[What needs to be done]
Each line of the data below from the one holding "is 0 to 127;" to the one holding "t.block.fahr = some f ∧", inclusive, is to be reproduced exactly; no other line belongs in the answer.

[Records supplied]
-- ==== Sys2Proof/WellFormed.lean ====
section
/-! DEFINITION. Which field values make a legal command word (30_encoding.md R41, R42, R46).

A term of `Instr` carries only its operand bytes, so it cannot be ill-formed; what can be ill-formed is a word, seen as
its three fields. `Fields.wellFormed` is that check. It is written from the forms of R42 and the opcode column of R44, not
from the decoder: that the decoder accepts exactly these fields is a statement (Obligations). -/

namespace Sys2Proof

/-- The three forms of R42. -/
inductive Form where
  /-- No operand: `a` and `b` must be 0x00. -/
  | z
  /-- One operand byte in `a`: `b` must be 0x00. -/
  | b
  /-- Two operand bytes. -/
  | h
deriving DecidableEq, Repr

/-- The fields `opc`, `a`, `b` of a command word (R41). -/
structure Fields where
  opc : Byte
  a : Byte
  b : Byte
deriving DecidableEq, Repr

/-- The form an operation code has in R44's map; none for the reserved codes 0x05 to 0xFF. -/
def formOfOpc (opc : Byte) : Option Form :=
  if opc = 0x00#8 then some .z
  else if opc = 0x01#8 then some .h
  else if opc = 0x02#8 then some .b
  else if opc = 0x03#8 then some .h
  else if opc = 0x04#8 then some .b
  else none

/-- The operation code is one of R44's five. -/
def Fields.opcKnown (f : Fields) : Bool := (formOfOpc f.opc).isSome

/-- `a` is 0x00 where the form does not use it (R42). -/
def Fields.aAllowed (f : Fields) : Bool := formOfOpc f.opc != some .z || f.a == 0x00#8

/-- `b` is 0x00 where the form does not use it (R42). -/
def Fields.bAllowed (f : Fields) : Bool := formOfOpc f.opc == some .h || f.b == 0x00#8

/-- The fields form a legal word (R42, R46). -/
def Fields.wellFormed (f : Fields) : Bool := f.opcKnown && f.aAllowed && f.bAllowed

/-- The form of a command (R42, R44). -/
def Instr.form : Instr → Form
  | .nop => .z
  | .dect _ _ => .h
  | .deci _ => .b
  | .cvtf _ _ => .h
  | .cfg _ => .b

end Sys2Proof
end

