/-- R18: the eight bits of `stat`. -/
def Obligations.StatusViewHasItsEightBits : Prop :=
  ∀ b : Block,
    b.stat.getLsbD 0 = b.res16 ∧ b.stat.getLsbD 1 = b.idv ∧ b.stat.getLsbD 2 = b.vk ∧ b.stat.getLsbD 3 = b.tv ∧
    b.stat.getLsbD 4 = b.tsc ∧ b.stat.getLsbD 5 = b.fv ∧ b.stat.getLsbD 6 = (b.idv && !b.vk) ∧
    b.stat.getLsbD 7 = decide (b.err ≠ 0x00#8)

/-! ## What the values mean -/

/-- R56, R60: the signed reading of the pattern is `uint` or `uint - 65536` by bit 15, lies in -32768 to 32767, and is the
document's two-branch formula on the naturals for all 65536 pairs; after a `DECT` it is the reading of `TEMP`. -/
def Obligations.SignedReadingIsTheDocumentsFormula : Prop :=
  (∀ c : TempCode, c.toInt = (if c.getLsbD 15 then (c.toNat : Int) - 65536 else (c.toNat : Int)) ∧
    -32768 ≤ c.toInt ∧ c.toInt ≤ 32767) ∧
  (∀ msb lsb : Byte, (msb ++ lsb : TempCode).toInt =
    (let adc := (msb.toNat <<< 8) ||| lsb.toNat
     if adc.testBit 15 then (adc : Int) - 65536 else (adc : Int))) ∧
  (∀ (s : State) (msb lsb : Byte), s.block.err = 0x00#8 →
    ∃ t, exec (.dect msb lsb) s = .next t ∧ t.block.signedReading = some (documentSigned msb lsb))

/-- Laws of the decode from R59, of the signed readings `v` and `w` that the block gives after `DECT` of two pairs on a live
block: equal readings come from equal pairs; zero from the pair of zeros only; negative exactly when bit 7 of the high byte
is set; among pairs with the same bit 7 the reading rises with the unsigned code, and a pair with it set reads below one
without; the high byte counts 256 with its sign; every reading lies in -32768 to 32767 and each of those is one. -/
def Obligations.SignedReadingLaws : Prop :=
  ∀ s : State, s.block.err = 0x00#8 →
    (∀ m1 l1 m2 l2 : Byte, ∃ t u v w, exec (.dect m1 l1) s = .next t ∧ exec (.dect m2 l2) s = .next u ∧
      t.block.signedReading = some v ∧ u.block.signedReading = some w ∧
      (v = w → m1 = m2 ∧ l1 = l2) ∧
      (v = 0 ↔ m1 = 0x00#8 ∧ l1 = 0x00#8) ∧
      (v < 0 ↔ m1.getLsbD 7 = true) ∧
      (m1.getLsbD 7 = m2.getLsbD 7 →
        (256 * m1.toNat + l1.toNat < 256 * m2.toNat + l2.toNat ↔ v < w)) ∧
      (m1.getLsbD 7 = true → m2.getLsbD 7 = false → v < w) ∧
      v = 256 * m1.toInt + l1.toNat ∧ -32768 ≤ v ∧ v ≤ 32767) ∧
    (∀ v : Int, -32768 ≤ v → v ≤ 32767 →
      ∃ m l t, exec (.dect m l) s = .next t ∧ t.block.signedReading = some v)

/-- R57, R107: on a live block `CFG 0x80` and then `DECT` give the Celsius value of the document's formula under the premise
that the sensor was in 16-bit mode, and none without it: the premise is the only thing left; the same `DECT` after
`CFG 0x00` gives none, whatever mode the sensor was in. -/
def Obligations.CelsiusNeedsTheReportedMode : Prop :=
  ∀ (s : State) (msb lsb : Byte), s.block.err = 0x00#8 →
    (∃ t, presentAll [Pins.command 0x048000#24, Pins.command (0x01#8 ++ msb ++ lsb)] s = .next t ∧
      t.block.celsius true = some (documentTemperature msb lsb) ∧ t.block.celsius false = none ∧
      ∀ sensorIn16BitMode : Prop,
        MeansCelsius sensorIn16BitMode t.block (documentTemperature msb lsb) ↔ sensorIn16BitMode) ∧
    (∃ t, presentAll [Pins.command 0x040000#24, Pins.command (0x01#8 ++ msb ++ lsb)] s = .next t ∧
      (∀ sensorIn16BitMode, t.block.celsius sensorIn16BitMode = none) ∧ t.block.temp = some (msb ++ lsb) ∧
      ∀ (sensorIn16BitMode : Prop) (q : Rat), ¬ MeansCelsius sensorIn16BitMode t.block q)

/-- R58: the number a code stands for is its integer part, the floor, plus its fraction part over 128, which is 0 to 127;
and the example 0xFED4. It is a temperature under R107's premise only: this is arithmetic of the code (log entry 18, DEDUCED, unsafe). -/
def Obligations.CodeSplitsIntoFloorAndFraction : Prop :=
  (∀ c : TempCode,
    celsiusOfCode c = ((c.extractLsb' 7 9).toInt : Rat) + ((c.extractLsb' 0 7).toNat : Rat) / 128 ∧
    celsiusOfCode c = (c.toInt : Rat) / 128 ∧ (c.extractLsb' 7 9).toInt = ⌊(c.toInt : Rat) / 128⌋ ∧
    (c.extractLsb' 0 7).toNat ≤ 127 ∧
    integerPart c = (c.extractLsb' 7 9).toInt ∧ fractionPart c = (c.extractLsb' 0 7).toNat) ∧
  (0xFED4#16).toInt = -300 ∧ (0xFED4#16).extractLsb' 7 9 = 0b111111101#9 ∧ integerPart 0xFED4#16 = -3 ∧
    fractionPart 0xFED4#16 = 84

/-- R72: the numerator lies in -274432 to 315383, `trunc_20` loses nothing, 19 bits would not do, the map is strictly
increasing; and the corner cases of the table. -/
def Obligations.FahrenheitNumeratorIsExact : Prop :=
  (∀ (s : State) (hi lo : Byte), s.block.err = 0x00#8 →
    ∃ t f, exec (.cvtf hi lo) s = .next t ∧ t.block.fahr = some f ∧
      f.toInt = 9 * (hi ++ lo : TempCode).toInt + 20480 ∧ -274432 ≤ f.toInt ∧ f.toInt ≤ 315383) ∧
  (∀ c d : TempCode, c.toInt < d.toInt ↔ (fahrCode c).toInt < (fahrCode d).toInt) ∧
  (∃ c : TempCode, (BitVec.ofInt 19 (9 * c.toInt + 20480)).toInt ≠ 9 * c.toInt + 20480) ∧
  (∀ r ∈ [(0x0000#16, 0x05000#20), (0x3200#16, 0x21200#20), (0x0960#16, 0x0A460#20), (0xEC00#16, 0xF9C00#20),
      (0x7FFF#16, 0x4CFF7#20), (0x8000#16, 0xBD000#20), (0x0001#16, 0x05009#20), (0xFFFF#16, 0x04FF7#20),
      (0xF71C#16, 0xFFFFC#20)], fahrCode r.1 = r.2)

/-- R71: while `FV = 1` the Fahrenheit value is sint_20(FAHR)/640; after `CVTF` it is exactly c * 9/5 + 32 for the number c =
sint_16/128 of the operand, a temperature under R107's premise only (log entry 18, DEDUCED, unsafe); one code step moves `FAHR` by 9. -/
def Obligations.FahrenheitIsNineFifthsPlusThirtyTwo : Prop :=
  (∀ (b : Block) (f : FahrCode), b.fv = true → b.fahr = some f → b.fahrenheit = some ((f.toInt : Rat) / 640)) ∧
  (∀ (s : State) (hi lo : Byte), s.block.err = 0x00#8 →
    ∃ t, exec (.cvtf hi lo) s = .next t ∧
      t.block.fahrenheit = some (((hi ++ lo : TempCode).toInt : Rat) / 128 * 9 / 5 + 32)) ∧
  (∀ c d : TempCode, d.toInt = c.toInt + 1 → (fahrCode d).toInt = (fahrCode c).toInt + 9)

/-- R68: the two fields partition the byte; its value is 8 times the first plus the second; the decode is injective, and
it is the document's shift and mask. -/
def Obligations.IdentityFieldsPartitionTheByte : Prop :=
  (∀ (s : State) (id : Byte), s.block.err = 0x00#8 → s.block.idv = false →
    ∃ t m r, exec (.deci id) s = .next t ∧ t.block.mfg = some m ∧ t.block.rev = some r ∧ m ++ r = id ∧
      id.toNat = 8 * m.toNat + r.toNat ∧ m.toNat = (id.toNat >>> 3) &&& 0b11111 ∧ r.toNat = id.toNat &&& 0b111) ∧
  (∀ x y : Byte, mfgField x = mfgField y → revField x = revField y → x = y)

/-- R65: `VK = 1` exactly when the manufacturer code is 0b11001, that is for exactly the eight ID bytes 0xC8 to 0xCF; the
revision code takes no part. -/
def Obligations.VendorIsKnownForExactlyEightBytes : Prop :=
  (∀ (s : State) (id : Byte), s.block.err = 0x00#8 → s.block.idv = false →
    ∃ t m, exec (.deci id) s = .next t ∧ t.block.mfg = some m ∧ (t.block.vk = true ↔ m = 0b11001#5) ∧
      (t.block.vk = true ↔ 0xC8 ≤ id.toNat ∧ id.toNat ≤ 0xCF)) ∧
  (∀ (m : MfgCode) (r q : RevCode), vendorKnown Config.knownVendorCodes (mfgField (m ++ r)) =
    vendorKnown Config.knownVendorCodes (mfgField (m ++ q)))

[Answer for the task]
/-- R58: the number a code stands for is its integer part, the floor, plus its fraction part over 128, which is 0 to 127;
and the example 0xFED4. It is a temperature under R107's premise only: this is arithmetic of the code (log entry 18, DEDUCED, unsafe). -/
def Obligations.CodeSplitsIntoFloorAndFraction : Prop :=
  (∀ c : TempCode,
    celsiusOfCode c = ((c.extractLsb' 7 9).toInt : Rat) + ((c.extractLsb' 0 7).toNat : Rat) / 128 ∧
    celsiusOfCode c = (c.toInt : Rat) / 128 ∧ (c.extractLsb' 7 9).toInt = ⌊(c.toInt : Rat) / 128⌋ ∧
    (c.extractLsb' 0 7).toNat ≤ 127 ∧
    integerPart c = (c.extractLsb' 7 9).toInt ∧ fractionPart c = (c.extractLsb' 0 7).toNat) ∧
  (0xFED4#16).toInt = -300 ∧ (0xFED4#16).extractLsb' 7 9 = 0b111111101#9 ∧ integerPart 0xFED4#16 = -3 ∧
    fractionPart 0xFED4#16 = 84

/-- R72: the numerator lies in -274432 to 315383, `trunc_20` loses nothing, 19 bits would not do, the map is strictly
increasing; and the corner cases of the table. -/
def Obligations.FahrenheitNumeratorIsExact : Prop :=
  (∀ (s : State) (hi lo : Byte), s.block.err = 0x00#8 →
    ∃ t f, exec (.cvtf hi lo) s = .next t ∧ t.block.fahr = some f ∧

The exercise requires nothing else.